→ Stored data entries

◇ ◇ ◇ ◇ ◇

/-- ROUTE MATCH stages a first half and leaves the entry; ROUTE ACTION commits the staged or present
first half with the new second half in one step and empties the slot; each is refused by its checks in
order (R124, R125). -/
def Obligations.RoutingLoads : Prop :=
  (∀ (s : State) (index : Byte) (lead : List Byte) (shortest longest : Byte) (left : Nat),
    s.fetch = .directive (.routeMatch index lead shortest longest) left →
    let ok : Prop :=
      index.toNat ≤ 15 ∧ lead.length ≤ 6 ∧ 1 ≤ shortest.toNat ∧ longest.toNat ≤ 48 ∧
      shortest.toNat ≤ longest.toNat
    (ok → exec (.routeMatch index lead shortest longest) s = .next (State.reachOffset
      { s with
        tables := { s.tables with
          routes := s.tables.routes.set index.toNat
            { s.tables.route index.toNat with
              staged := some { lead := lead, shortest := shortest.toNat,
                               longest := longest.toNat } } } } left)) ∧
    (¬ok → exec (.routeMatch index lead shortest longest) s =
      .next (s.refuseDirective .range))) ∧
  (∀ (s : State) (index target strip keep flags key : Byte) (left : Nat),
    s.fetch = .directive (.routeAction index target strip keep flags key) left →
    let r := s.tables.route index.toNat
    let first := r.staged.getD r.first
    (15 < index.toNat → exec (.routeAction index target strip keep flags key) s =
      .next (s.refuseDirective .range)) ∧
    (index.toNat ≤ 15 → 250 < target.toNat →
      exec (.routeAction index target strip keep flags key) s =
        .next (s.refuseDirective .tag)) ∧
    (index.toNat ≤ 15 → target.toNat ≤ 250 →
      first.lead.length < strip.toNat ∨ 1 < keep.toNat ∨ 24 < key.toNat →
      exec (.routeAction index target strip keep flags key) s =
        .next (s.refuseDirective .range)) ∧
    (index.toNat ≤ 15 → target.toNat ≤ 250 → strip.toNat ≤ first.lead.length →
      keep.toNat ≤ 1 → key.toNat ≤ 24 →
      exec (.routeAction index target strip keep flags key) s = .next (State.reachOffset
        { s with
          tables := { s.tables with
            routes := s.tables.routes.set index.toNat
              { first := first
                second :=
                  { target := target.toNat, strip := strip.toNat
                    keep := if keep = 0 then .head else .tail
                    advance := flags.getLsbD 0, key := key, enable := flags.getLsbD 1 }
                staged := none } } } left)))

/-! ## Desk time, deadlines and tones -/

/-- CLOCK sets desk time, clears the accumulator, rewrites every clock field in its normal style and checks
the deadlines against the new time, re-arming daily ones at a change of day; each entry that fires requests its tone, sets
the alert mark of the record of its tag and queues its notice, in index order; the records change in nothing
else; or RANGE (R163, R165, R168, R169). -/
def Obligations.ClockSetsDeskTime : Prop :=
  ∀ (s : State) (day : Half) (second : Triple) (ms : Half) (left : Nat),
    s.fetch = .directive (.clock day second ms) left →
    (86400 ≤ second.toNat ∨ 1000 ≤ ms.toNat →
      exec (.clock day second ms) s = .next (s.refuseDirective .range)) ∧
    (second.toNat < 86400 → ms.toNat < 1000 → s.form.lawful = true → s.rangeLaw = true →
      let dayChanged := decide (day.toNat ≠ s.clock.day)
      let firing := s.clock.firing dayChanged day.toNat second.toNat
      ∃ t : State, exec (.clock day second ms) s = .next (t.reachOffset left) ∧
        t.clock.day = day.toNat ∧ t.clock.second = second.toNat ∧
        t.clock.millisecond = ms.toNat ∧ t.clock.accumulator = 0 ∧
        t.clock.addend = s.clock.addend ∧ t.clock.deadlines.length = 4 ∧
        (∀ i < 4, t.clock.deadline i = { s.clock.deadline i with
          state := (s.clock.deadline i).checkedState dayChanged day.toNat second.toNat }) ∧
        t.tone = s.tone.warned firing ∧ t.line = s.noticed firing ∧
        t.form.active = s.form.active.map (s.clock.alerted firing) ∧
        t.form.suspended = s.form.suspended.map (s.clock.alerted firing) ∧
        (∀ f susp, (f, susp) ∈ s.form.active.map (·, false) ++ s.form.suspended.map (·, true) →
          f.kind = .clock → f.length = 5 ∨ f.length = 8 →
          t.form.content susp f = clockText f.length second.toNat ∧
          ∀ p, f.covers p = true → (t.form.cellOf susp p).style = f.normal) ∧
        (∀ p, (∀ f ∈ s.form.active, f.kind = .clock → f.covers p = false) →
          (∀ f ∈ s.form.suspended, f.kind = .clock →
            f.covers p = false ∨ s.form.inWindow p = true) →
          readCell t.form.cells p = readCell s.form.cells p) ∧
        (∀ p, (∀ f ∈ s.form.suspended, f.kind = .clock → f.covers p = false) →
          t.form.savedCell p = s.form.savedCell p) ∧
        t.form.savedPlace = s.form.savedPlace ∧
        t.form.cursor = s.form.cursor ∧ t.form.insert = s.form.insert ∧
        t.form.visit = s.form.visit ∧ t.form.history = s.form.history ∧
        t.tables = s.tables ∧ t.input = s.input ∧ t.stream = s.stream ∧
        t.display = s.display ∧ t.start = s.start ∧ t.pending = s.pending ∧
        t.line.baud = s.line.baud ∧ t.line.receiver = s.line.receiver ∧
        t.line.buffers = s.line.buffers ∧ t.line.reply = s.line.reply)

◇ ◇ ◇ ◇ ◇

In the records above, find each line with the word "entry" and copy it.

→ Answer area
/-- ROUTE MATCH stages a first half and leaves the entry; ROUTE ACTION commits the staged or present
the deadlines against the new time, re-arming daily ones at a change of day; each entry that fires requests its tone, sets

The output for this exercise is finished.